Developer Henry Johnson, chief strategy officer for Freese Johnson in Atlanta, Georgia, said hospitals are still building, because not to do so would mean the loss of a competitive edge. The ambulatory facilities may be less profitable now, but there’s the risk that the gap for off-site care will be filled by another facility, or physician practice.

“There’s a greater impact not filling these gaps in the marketplace,” Johnson said. “Right now it’s a battle for marketshare, rather than site-neutral payments.

Johnson has been in the business for over 20 years, working with healthcare systems and large physician practices.

“We’re building micro hospitals, ambulatory surgery centers, outpatient surgery centers,” Johnson said. “Everyone is trying to build a network.”

Value-based care has also given incentives to have patients visit outpatient clinics, rather than the more expensive emergency room.

“They want to keep less expensive procedures in a less expensive environment,” Johnson said.

Providers are being cost-conscious on square-foot costs as well, he said.

“Most of our clients are saying, ‘This is expensive real estate. Let’s build a building that costs half as much, that’s what we want to do.'”

The two trends he’s seeing are micro hospitals, and smaller, acute care facilities, which he likens to “a hospital without beds.”

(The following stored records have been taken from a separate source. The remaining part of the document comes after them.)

/-- A complete message's bytes (R333); kinds 9 and 10 travel in band C alone (R329). -/
def takeMessage (i : RxInfo) (src : Node) (dest : Dest) (b : List Byte) (s : State) : State :=
  let mt := field b 0 1
  let n := field b 4 2
  if mt = 0 ∨ 10 < mt ∨ i.bandC ≠ (mt = 9 || mt = 10) ∨ b.length < 6 + n ∨ 4096 < b.length then raise F.FAB_CAUSE_MSG_DROP s
  else holdForE2 i.bad { mtype := mt, msgId := field b 2 2, src := src, dest := dest, body := (b.drop 6).take n } s

/-- The reassembly of a segment (R333). -/
def addSegment (i : RxInfo) (f : FabFrame) (id idx n : Nat) (b : List Byte) (s : State) : State :=
  let same (r : Reasm) : Bool := r.src == f.osrc && r.msgId == id
  let old := s.fab.reasm.find? same
  if old.isNone && decide (4 ≤ s.fab.reasm.length) then raise F.FAB_CAUSE_MSG_DROP s
  else
    let r := old.getD (Reasm.mk f.osrc id n [] s.sup.mono f.dest)
    let r := { r with parts := (r.parts.filter fun p => p.1 != idx) ++ [(idx, b)] }
    let rest := s.fab.reasm.filter fun x => !(same x)
    let all := (List.range r.count).map fun k => (r.parts.find? fun p => p.1 == k).map (·.2)
    if all.all (·.isSome) then
      takeMessage i f.osrc f.dest (all.flatMap (·.getD [])) (updFab (fun x => { x with reasm := rest }) s)
    else updFab (fun x => { x with reasm := rest ++ [r] }) s

/-- A data frame reaches this node (R333). -/
def deliver (i : RxInfo) (f : FabFrame) (b : List Byte) (s : State) : State :=
  let s := countFrame 2 s
  match f.segh with
  | none => takeMessage i f.osrc f.dest b s
  | some e => addSegment i f e.1 e.2.1 e.2.2 b s

/-- The number a flooded data frame is remembered by: MSGID and segment. -/
def floodKey (f : FabFrame) (b : List Byte) : Nat :=
  2 ^ 32 + (match f.segh with | some e => e.1 + e.2.1 * 2 ^ 16 | none => field b 2 2)

/-- DATA (R325, R332, R333). -/
def execDataRx (i : RxInfo) (f : FabFrame) (s : State) : Out :=
  onFrame i f (fun s =>
    match f.body with
    | .data b =>
      if !(forMe f s) || get F.FAB_STATUS_MODE s = 6 then s
      else
        let s := learnRoute f (ackFrame i f s)
        match f.dest with
        | .node n => if isMe n s then deliver i f b s else if i.bandC then countFrame 3 s else forward f s
        | d =>
          let x := firstSeen f.osrc (floodKey f b) s
          if !x.1 || isMe f.osrc s then x.2
          else
            let s := relay f x.2
            if d == .broadcast || isHead s then deliver i f b s else s
    | _ => s) s

/-- ACK (R328). -/
def execAckRx (i : RxInfo) (f : FabFrame) (s : State) : Out :=
  onFrame i f (fun s =>
    match f.body, s.fab.await with
    | .ack, some t => if forMe f s && (t.frame.ldst.map fun n => sameNode n f.lsrc s) == some true then updFab (fun x => { x with await := none }) s else s
    | _, _ => s) s

/-- A neighbour's link has failed (R328): it is marked and its routes are withdrawn. -/
def failLink (n : Node) (s : State) : State :=
  dropRoutes (fun r => sameNode r.next n s)
    (updFab (fun f => { f with nbrs := f.nbrs.map fun b => if sameNode b.name n s then { b with failed := true } else b }) s)

/-- The frame of a failed link is routed anew, once (R328). -/
def reroute (t : TxFrame) (s : State) : State :=
  match t.frame.dest with
  | .node n =>
    if t.rerouted then countFrame 3 s
    else match nextHop n s, n with
      | some h, _ =>
        updFab (fun f => { f with txq := f.txq ++ [{ t with frame := { t.frame with ldst := some h }, tries := 0, rerouted := true }] }) s
      | none, .short a =>
        let r := requestRoute a s
        updFab (fun x => { x with heldFrames := x.heldFrames ++ [(t.frame, r.1, s.sup.mono)] }) r.2
      | none, .eui _ => raise F.FAB_CAUSE_NO_ROUTE (countFrame 3 s)
  | _ => s

/-- ACK_TIMEOUT (R328): no preamble within 2 ms of the frame's end; the frame is sent again, or after the last attempt its link has
failed. -/
def execAckTimeout (s : State) : Out :=
  match s.fab.await with
  | none => .next s
  | some t => onlyIf (s.lmd.rx.isNone && decide (2 * 1024 ≤ 1000 * (s.sup.mono - s.fab.awaitAt))) (fun s =>
    let s := updFab (fun f => { f with await := none }) s
    if t.tries < get F.FAB_CFG_RETRY s then updFab (fun f => { f with txq := { t with tries := t.tries + 1 } :: f.txq }) s
      else
        let s := match t.frame.ldst with
          | some n => failLink n s
          | none => s
        reroute t s) s

/-- The own zero crossings since a frame's first preamble sample (R311, R314), which lies the frame's symbols of 576 µs before its end. -/
def crossingsSince (i : RxInfo) (s : State) : Nat :=
  let start : Int := (nowUs s : Int) - 576 * frameSymbols i.mod i.len (tones i.bandC s)
  let period : Int := 10 ^ 12 / max 1 s.metro.fGrid
  if s.lmd.zcAt < start then 0 else ((s.lmd.zcAt - start) / max 1 period + 1).toNat

/-- Number the own crossings by a numbering heard (R337): the frame names the sender's crossing before its first preamble sample. -/
def takeNum (i : RxInfo) (n : Numbering) (s : State) : State :=
  if !i.zcv || !(flag F.LMD_STATUS_ZC_VALID s) then s
  else
    let d : Int := (i.zcp : Int) - i.own
    let mine : Int := (n.fcn : Int) + (if 128 < d then 1 else if d < -128 then -1 else 0)
    let cycle : Int := (get F.LMD_ZC_CYCLE_CYCLE s : Int) - crossingsSince i s
    showFcn (updFab (fun f => { f with num := some (wrapTo 32 (mine - cycle), n.rank, n.eui) }) s)

/-- A numbering heard is taken when this node has none, or when its originator ranks better (R337). -/
def adoptNum (i : RxInfo) (num : Option Numbering) (s : State) : State :=
  match num, s.fab.num with
  | none, _ => s
  | some n, none => takeNum i n s
  | some n, some o => if better (n.rank, n.eui) o.2 then takeNum i n s else s

/-- A node without a numbering originates one, as its own count (R337). -/
def originateNum (s : State) : State :=
  if s.fab.num.isSome then s else showFcn (updFab (fun f => { f with num := some (0, myRank s, myEui) }) s)

/-- One line of an advertisement from `n` over a link of cost `c` (R331). -/
def advertRoute (n : Node) (c : Nat) (h : Nat × Nat × Nat × Nat) (s : State) : State :=
  let r : Route := { dest := h.1, next := n, cost := satNat 255 (h.2.2.1 + c), hops := h.2.2.2 + 1, seq := h.2.1, head := true }
  let take := match routeTo h.1 s with
    | none => true
    | some o => !o.head || (o.seq != r.seq && decide ((r.seq + 2 ^ 16 - o.seq) % 2 ^ 16 < 2 ^ 15)) ||
        (o.seq == r.seq && decide (r.cost < o.cost))
  if 15 < r.hops ∨ isMe (.short h.1) s ∨ !take then s else addRoute r s

/-- ROUTE_ADVERTISEMENT (R331). -/
def execRouteAdvertisement (i : RxInfo) (f : FabFrame) (s : State) : Out :=
  onFrame i f (fun s =>
    match f.body with
    | .advert heads num =>
      if get F.FAB_STATUS_MODE s = 6 then s
      else
        let s := adoptNum i num s
        match (nbrOf f.lsrc s).bind (fun b => linkTo b s) with
        | none => s
        | some l => (heads.take 8).foldl (fun s h => advertRoute f.lsrc l.2 h s) s
    | _ => s) s

/-- The head routes an advertisement lists (R331): a head does not list a route to the only neighbour that could hear it (log 32). -/
def advertised (s : State) : List (Nat × Nat × Nat × Nat) :=
  let others (r : Route) : Bool := s.fab.nbrs.any fun b => !(sameNode b.name r.next s) && (linkTo b s).isSome
  (s.fab.routes.filter fun r => r.head && others r).map fun r => (r.dest, r.seq, r.cost, r.hops)

/-- ADVERTISEMENT_TIMER (R331). -/
def execAdvertisementTimer (s : State) : Out :=
  onlyIf (e10Up s && get F.FAB_STATUS_MODE s != 6 && decide (s.fab.advAt + 1024 * get F.FAB_TIMING_ADV s ≤ s.sup.mono)) (fun s =>
    let s := updFab (fun f => { f with advAt := s.sup.mono, headSeq := if isHead s then (f.headSeq + 1) % 2 ^ 16 else f.headSeq }) s
    let own := if isHead s && flag F.FAB_ADDR_VALID s then [(get F.FAB_ADDR_SHORT s, s.fab.headSeq, 0, 0)] else []
    originate { dest := .broadcast, left := 1, body := .advert ((own ++ advertised s).take 8) (numberingNow s) } s) s

/-- ROUTE_EXPIRY (R331). -/
def execRouteExpiry (s : State) : Out :=
  onlyIf (e10Up s) (fun s =>
    dropRoutes (fun r => r.head && decide (r.at' + 3 * 1024 * get F.FAB_TIMING_ADV s ≤ s.sup.mono)) s) s

/-- ROUTE_REQUEST (R332): answered by the destination or a node with an entry, else flooded. -/
def execRouteRequest (i : RxInfo) (f : FabFrame) (s : State) : Out :=
  onFrame i f (fun s =>
    match f.body with
    | .routeReq id dest =>
      let x := firstSeen f.osrc id s
      if !x.1 || isMe f.osrc s || get F.FAB_STATUS_MODE s = 6 then x.2
      else
        let s := learnRoute f x.2
        let reply (seq cost hops : Nat) (s : State) : State :=
          originate { dest := .node f.osrc, ackReq := true, ldst := some f.lsrc, left := 15, body := .routeRep dest seq cost hops } s
        if isMe (.short dest) s then reply s.fab.headSeq 0 0 s
        else match routeTo dest s with
          | some r => if usable r.next s then reply r.seq r.cost r.hops s else relay f s
          | none => relay f s
    | _ => s) s

/-- What waited for a route is sent (R332). -/
def releaseWaiting (s : State) : State :=
  let ready (d : Dest) : Bool := match d with
    | .node n => (nextHop n s).isSome
    | _ => true
  let w := s.fab.waiting
  let h := s.fab.heldFrames
  let s := updFab (fun f => { f with
    waiting := w.filter fun e => !(ready e.1.dest), heldFrames := h.filter fun e => !(ready e.1.dest) }) s
  let s := (w.filter fun e => ready e.1.dest).foldl (fun s e => sendMessage e.1 s) s
  (h.filter fun e => ready e.1.dest).foldl (fun s e =>
    match e.1.dest with
    | .node n => countFrame 1 (queueFrame false { e.1 with ldst := nextHop n s } s)
    | _ => s) s

/-- ROUTE_REPLY (R332): the route is taken, the reply passed on along the reverse path. -/
def execRouteReply (i : RxInfo) (f : FabFrame) (s : State) : Out :=
  onFrame i f (fun s =>
    match f.body with
    | .routeRep dest seq cost hops =>
      if !(forMe f s) || get F.FAB_STATUS_MODE s = 6 then s
      else
        let s := ackFrame i f s
        let c := ((nbrOf f.lsrc s).bind (fun b => linkTo b s)).getD (0, 8)
        let cost := satNat 255 (cost + c.2)
        let s := if hops + 1 ≤ 15 then
            addRoute { dest := dest, next := f.lsrc, cost := cost, hops := hops + 1, seq := seq } s
          else s
        let s := releaseWaiting s
        match f.dest with
        | .node n => if isMe n s then s else forward { f with body := .routeRep dest seq cost (hops + 1) } s
        | _ => s
    | _ => s) s

/-- ROUTE_TIMEOUT (R332): 10 s without a reply. -/
def execRouteTimeout (s : State) : Out :=
  let late (t : Nat) : Bool := decide (t + 10240 ≤ s.sup.mono)
  onlyIf (s.fab.waiting.any (fun e => late e.2.2) || s.fab.heldFrames.any (fun e => late e.2.2)) (fun s =>
    let n := (s.fab.heldFrames.filter fun e => late e.2.2).length
    let s := updFab (fun f => { f with
      waiting := f.waiting.filter fun e => !(late e.2.2), heldFrames := f.heldFrames.filter fun e => !(late e.2.2) }) s
    raise F.FAB_CAUSE_NO_ROUTE (addSat (F.FAB_COUNT_COUNT 3) n s)) s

These freestanding ER facilities are still reimbursed at outpatient rates.

Patients would also rather go to a local, smaller facility, than drive to a hospital, try to find parking and walk the long hallways.

“They’re not going to go places if it’s inconvenient,” Johnson said.

Off-campus buildings, he said, invite people in.

“I’m personally seeing in healthcare, patients aren’t just patients now, they’re consumers,” Johnson said. “The biggest trend we’re seeing, is the consumerization of healthcare.”